Collected data entries
/-- Settles O12: DECODE's answer is the loaded document (`holdsUnpackedTiles_loadDocument`), or one of its two faults. -/
theorem decodeUnpacksTheStream : Obligations.DecodeUnpacksTheStream := by
  refine fun s mode tx ty => ⟨?_, exec_decode_of_reserved_tag s tx ty, ?_, ?_⟩
  · rintro m rfl hx hy hlen
    exact ⟨_, exec_of_succeeds (.decode m tx ty hx hy hlen), rfl, holdsUnpackedTiles_loadDocument s m 0 tx.isLt ty.isLt,
      docWellFormed_loadDocument s m 0 (BitVec.toNat_pos_of_ne_zero hx) (BitVec.toNat_pos_of_ne_zero hy) tx.isLt ty.isLt,
      rfl, ⟨fun _ => rfl, rfl⟩, rfl, rfl, rfl⟩
  · rintro m rfl hz
    exact exec_decode_of_bad_geometry (.inl hz)
  · rintro m rfl hlen
    exact exec_decode_of_bad_geometry (.inr hlen)

end Sys2Proof.Machine

namespace Sys2Proof.Machine

/-! ## The bitstream framer (spec/42_framer.md): WRITE and READ -/

theorem codeValue_eq_zero_iff (f : Code) : codeValue f = 0 ↔ f = .ok := by cases f <;> decide

/-- A command that reports STATUS 0 has succeeded: every fault has a code of its own (spec/10_state.md R26). -/
theorem succeeds_of_status_eq_zero {s t : State} {i : Instr} (he : exec i s = .next t) (h0 : t.status = 0) :
    ∃ u, Succeeds s i u ∧ t = u.setStatus 0 := by
  rcases exec_cases i s with ⟨u, hu, hn⟩ | ⟨f, hf, hn⟩
  · exact ⟨u, hu, Host.Outcome.next.inj (he.symm.trans hn)⟩
  · cases Host.Outcome.next.inj (he.symm.trans hn)
    exact absurd ((codeValue_eq_zero_iff f).1 h0) hf

/-! ### The file that WRITE leaves -/

theorem fileByte_of_lt_hdrLen (s : State) {k : Nat} (hk : k < hdrLen) :
    fileByte s k = (header s.docMode (s.docW.toNat / 8) (s.docH.toNat / rowCount s.docMode)).getD k 0 :=
  if_pos hk

theorem fileByte_hdrLen_add (s : State) (k : Nat) :
    fileByte s (hdrLen + k) = encodeByte (pixCell s) s.docW.toNat (rowCount s.docMode) k := by
  rw [fileByte, if_neg (Nat.not_lt.2 (Nat.le_add_right hdrLen k)), Nat.add_sub_cancel_left]

/-- The first eight bytes of a stored file are its header (spec/42_framer.md R140). -/
theorem strmByte_storeStream_fileByte (s : State) (n : Nat) {k : Nat} (hk : k < hdrLen) :
    strmByte (storeStream s (hdrLen + n) (fileByte s)) k =
      (header s.docMode (s.docW.toNat / 8) (s.docH.toNat / rowCount s.docMode)).getD k 0 := by
  rw [strmByte_storeStream, if_pos (Nat.lt_add_right n hk), fileByte_of_lt_hdrLen s hk]

/-- A count a header byte can carry is stored unwrapped (spec/42_framer.md R142). -/
theorem toNat_ofNat_of_le_tcMax {c : Nat} (hc : c ≤ tcMax) : (BitVec.ofNat 8 c).toNat = c :=
  Nat.mod_eq_of_lt (Nat.lt_succ_of_le hc)

/-- A stored file's header counts the document's own tiles (spec/42_framer.md R142). -/
theorem tileCounts_storeStream_fileByte {s : State} (n : Nat) (hx : s.docW.toNat / 8 ≤ tcMax)
    (hy : s.docH.toNat / rowCount s.docMode ≤ tcMax) :
    (strmByte (storeStream s (hdrLen + n) (fileByte s)) 6).toNat = s.docW.toNat / 8 ∧
      (strmByte (storeStream s (hdrLen + n) (fileByte s)) 7).toNat = s.docH.toNat / rowCount s.docMode := by
  rw [strmByte_storeStream_fileByte s n (by decide), strmByte_storeStream_fileByte s n (by decide)]
  exact ⟨toNat_ofNat_of_le_tcMax hx, toNat_ofNat_of_le_tcMax hy⟩

/-- The packed tiles of the largest document a header can carry. -/
theorem packedLength_le {m : TileMode} {tx ty : Nat} (hx : tx ≤ tcMax) (hy : ty ≤ tcMax) :
    packedLength m tx ty ≤ 2080800 :=
  Nat.mul_le_mul_right 2 (Nat.mul_le_mul (Nat.mul_le_mul hx hy) (rowCount_le m))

-- INSTRUCTIONS TO FOLLOW --
What is wanted is the line containing "can carry. -/" and every line after it through the last line of the entries, printed exactly.

-- ANSWER FOR THIS EXERCISE --
/-- The packed tiles of the largest document a header can carry. -/
theorem packedLength_le {m : TileMode} {tx ty : Nat} (hx : tx ≤ tcMax) (hy : ty ≤ tcMax) :
    packedLength m tx ty ≤ 2080800 :=
  Nat.mul_le_mul_right 2 (Nat.mul_le_mul (Nat.mul_le_mul hx hy) (rowCount_le m))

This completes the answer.